Consider a new technology which doubles in some attribute, say “relative importance,” every four years as shown in figure 1. It is interesting to see how the “relative importance” compounds over 40 years—three orders of magnitude (from 1 to 1,000) on the chart, with most of the acceleration being in the last few years. In fact, the first few years are barely distinguishable. This simple, nonlinear behavior seems to be a characteristic of many technologies; the computing world knows it well as Moore’s Law. An example in the weapons field is the development and fielding of precision strike weapons. The first prototypes of these now-so-familiar weapons were available in the early 1960s, but maturation did not occur until after Desert Storm in the early 1990s.

Where would we place today’s high-energy lasers on the chart of the hypothetical case just described? They are arguably somewhere around the knee of the curve, perhaps near the 30-year point. It is also plausible that the development of high-energy laser technology has nearly reached a point that, within the next decade, will enable most of the currently envisioned applications. Based on the simple exponential-growth analogy above, high-energy laser weapons are poised for a revolutionary leap. Whether or not US military interest in high-energy lasers actually accelerates these developments depends on many factors, not the least of which is the unfolding world situation and the demands and circumstances of the military operator. Although the research, development, and acquisition communities can neither predict nor control that requirement, the current trends of what the war fighter needs seem well entrenched—increased precision, rapid response, and tailored lethality to minimize collateral damage and reduce civilian casualties. What these communities can control and optimize is their readiness to transition high-energy laser weapons into production. The path to success is through mature and meaningful demonstrations on ground (mobile and fixed), naval, and airborne (tactical and strategic) platforms of interest.

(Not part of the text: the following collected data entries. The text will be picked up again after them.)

/-- What a read that faults raises: #AC(0) is subject to the alignment check, with canonical bytes. -/
theorem memRead_fault {s : State} {seg : Segment} {la : Quad} {n : Nat} {mayCheck : Bool} {e : Fault}
    (h : s.memRead seg la n mayCheck = .error (.fault e)) :
    e = seg.addressFault s.rip ∨ e = .gp0 s.rip ∨ e = .ss0 s.rip ∨ (∃ code cr2, e = .pf s.rip code cr2) ∨
      e = .ac0 s.rip ∧ mayCheck = true ∧ ∀ a ∈ addrs la n, s.canonical a = true := by
  rcases s.memRead_cases seg la n mayCheck with
    ⟨-, hr⟩ | ⟨hcan, ⟨-, hr⟩ | ⟨-, ⟨f, hf, hr⟩ | ⟨-, ⟨hcheck, hr⟩ | ⟨-, hr⟩ | ⟨q, -, hr⟩⟩⟩⟩ <;>
    rw [h] at hr <;> cases hr
  · exact .inl rfl
  · rcases State.mem_addressFaults hf with ⟨rfl, -⟩ | ⟨rfl, -⟩
    · exact .inr (.inl rfl)
    · exact .inr (.inr (.inl rfl))
  · exact .inr (.inr (.inr (.inr ⟨rfl, hcheck, hcan⟩)))
  · exact .inr (.inr (.inr (.inl ⟨_, _, rfl⟩)))

theorem memRead_savedRip {s : State} {seg : Segment} {la : Quad} {n : Nat} {mayCheck : Bool} {e : Fault}
    (h : s.memRead seg la n mayCheck = .error (.fault e)) : e.savedRip = s.rip := by
  rcases memRead_fault h with rfl | rfl | rfl | ⟨code, cr2, rfl⟩ | ⟨rfl, -⟩
  · exact addressFault_savedRip seg s.rip
  all_goals rfl

/-- A fault of an instruction is one of its enabling checks or of the read of its memory operand. -/
theorem exec_fault {i : Instr} {s : State} {e : Fault} (h : exec i s = .fault e) :
    s.enablingStop (form i) = some (.fault e) ∨
      ∃ o, memOperand i = some o ∧ operandRead s i o = .error (.fault e) := by
  obtain ⟨ps, s1, msk, tbl, hop, hi⟩ := exec_eq_vpermps_operand i
  rw [hi, vpermps] at h
  cases hstop : s.enablingStop (form i) with
  | some st =>
    rw [hstop] at h
    exact .inl (congrArg some (outcome_eq_fault.1 h))
  | none =>
    right
    cases ho : operandOf ps tbl with
    | none =>
      cases tbl with
      | reg n => simp [hstop, State.sourceTable] at h
      | mem m | bcst m => cases ho
    | some o =>
      obtain ⟨g, hg⟩ := sourceTable_of_operand (i := i) ho
      refine ⟨o, hop.trans ho, ?_⟩
      rw [hstop, hg] at h
      cases hread : operandRead s i o with
      | ok x => simp [hread, Except.map] at h
      | error st =>
        rw [hread] at h
        exact congrArg _ (outcome_eq_fault.1 h)

theorem exec_savedRip {i : Instr} {s : State} {e : Fault} (h : exec i s = .fault e) : e.savedRip = s.rip := by
  rcases exec_fault h with hstop | ⟨o, -, hread⟩
  · rcases enablingStop_fault hstop with rfl | rfl <;> rfl
  · exact memRead_savedRip hread

theorem fetchStop_savedRip {s : State} {a : Quad} {e : Fault} (h : s.fetchStop a = .fault e) : e.savedRip = s.rip := by
  unfold State.fetchStop at h
  split at h
  · split at h <;> cases h <;> rfl
  · cases h
    rfl

theorem udOrGp0_savedRip {s : State} {e : Fault} (h : s.udOrGp0.outcome = .fault e) : e.savedRip = s.rip := by
  rcases udOrGp0_outcome s with hu | hg
  · cases hu.symm.trans h
    rfl
  · cases hg.symm.trans h
    rfl

theorem decodeStop_savedRip {s : State} {bs : List Byte} {w : Reject} {e : Fault}
    (h : (s.decodeStop bs w).outcome = .fault e) : e.savedRip = s.rip := by
  cases w with
  | notVpermps => cases h
  | illegal =>
    cases h
    rfl
  | tooLong f =>
    rw [State.decodeStop] at h
    split at h
    · exact udOrGp0_savedRip h
    · cases h
      rfl
  | illegalTooLong => exact udOrGp0_savedRip h
  | unfinished => exact fetchStop_savedRip (outcome_eq_fault.1 h)

theorem step_savedRip {s : State} {e : Fault} (h : step s = .fault e) : e.savedRip = s.rip := by
  by_cases hm : s.mode = .prot32
  · rw [(prot32IsRefused s hm).1] at h
    cases h
  · cases hd : decode s.fetchBytes with
    | instr i => exact exec_savedRip (step_instr hm hd ▸ h)
    | reject w => exact decodeStop_savedRip (step_reject hm hd ▸ h)

/-- Settles O50: every exception is taken by `raise`, which saves `rip`. -/
theorem faultsRecordTheInstruction : Obligations.FaultsRecordTheInstruction := by
  rintro s f (⟨i, h⟩ | h)
  · exact exec_savedRip h
  · exact step_savedRip h

/-! ## The faults of the fetch (spec/60_exceptions.md R147) -/

/-- A page fault of `Translate` has the computed bits of R134 and R147 in its code. -/
theorem code_of_translate_pageFault {s : State} {acc : Access} {a : Quad} {code : BitVec 32} {la : Option Quad}
    (h : s.translate acc a = .pageFault code la) : ∃ given, code = s.pfCode acc given := by
  have hloc {loc : Quad} (hl : s.locate acc loc = .pageFault code la) : ∃ given, code = s.pfCode acc given := by
    cases hget : s.mem.get loc.toNat with
    | some b =>
      rw [locate_of_mapped hget] at hl
      cases hl
    | none =>
      rw [locate_of_unmapped hget] at hl
      cases hl
      exact ⟨_, rfl⟩
  unfold State.translate at h
  split at h
  · exact hloc h
  · split at h
    · exact hloc h
    · cases h
      exact ⟨_, rfl⟩
    all_goals cases h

Our recent experience is that today’s US military is quite imaginative and creative in applying the weapons it has on hand, even the so-called hi-tech weapons. In fact, it is common for the military operator to find applications for weapons that the weapon developer never had in mind. However, the typical operator is neither well informed nor overly interested in revolutionary technologies that may satisfy his requirements. That is why technology demonstrations, or early system prototypes, are so crucial in capturing the interest and imagination of the operator. It is important that these demonstrators show not only that the physics, engineering technology, and integration issues are understood, but also that they provide operators with sufficient access to demonstrators to whet their appetite for a new operational vision. If that is marketing, so be it. Demonstrator systems of this class tend to be very complex and expensive; they take years to develop. After all, depositing significant energy with centimeter-like precision at ranges from a few kilometers to perhaps thousands of kilometers is a very complex task. There are, however, three such high-energy laser demonstrators in the works today.

Technology Demonstrators

The Army’s Tactical High Energy Laser (THEL) (and its mobile variant), United States Special Operations Command’s (SOCOM) Advanced Tactical Laser (ATL), and the Missile Defense Agency’s (MDA) Airborne Laser (ABL) are the Department of Defense’s (DOD) major laser-weapon-technology demonstrators.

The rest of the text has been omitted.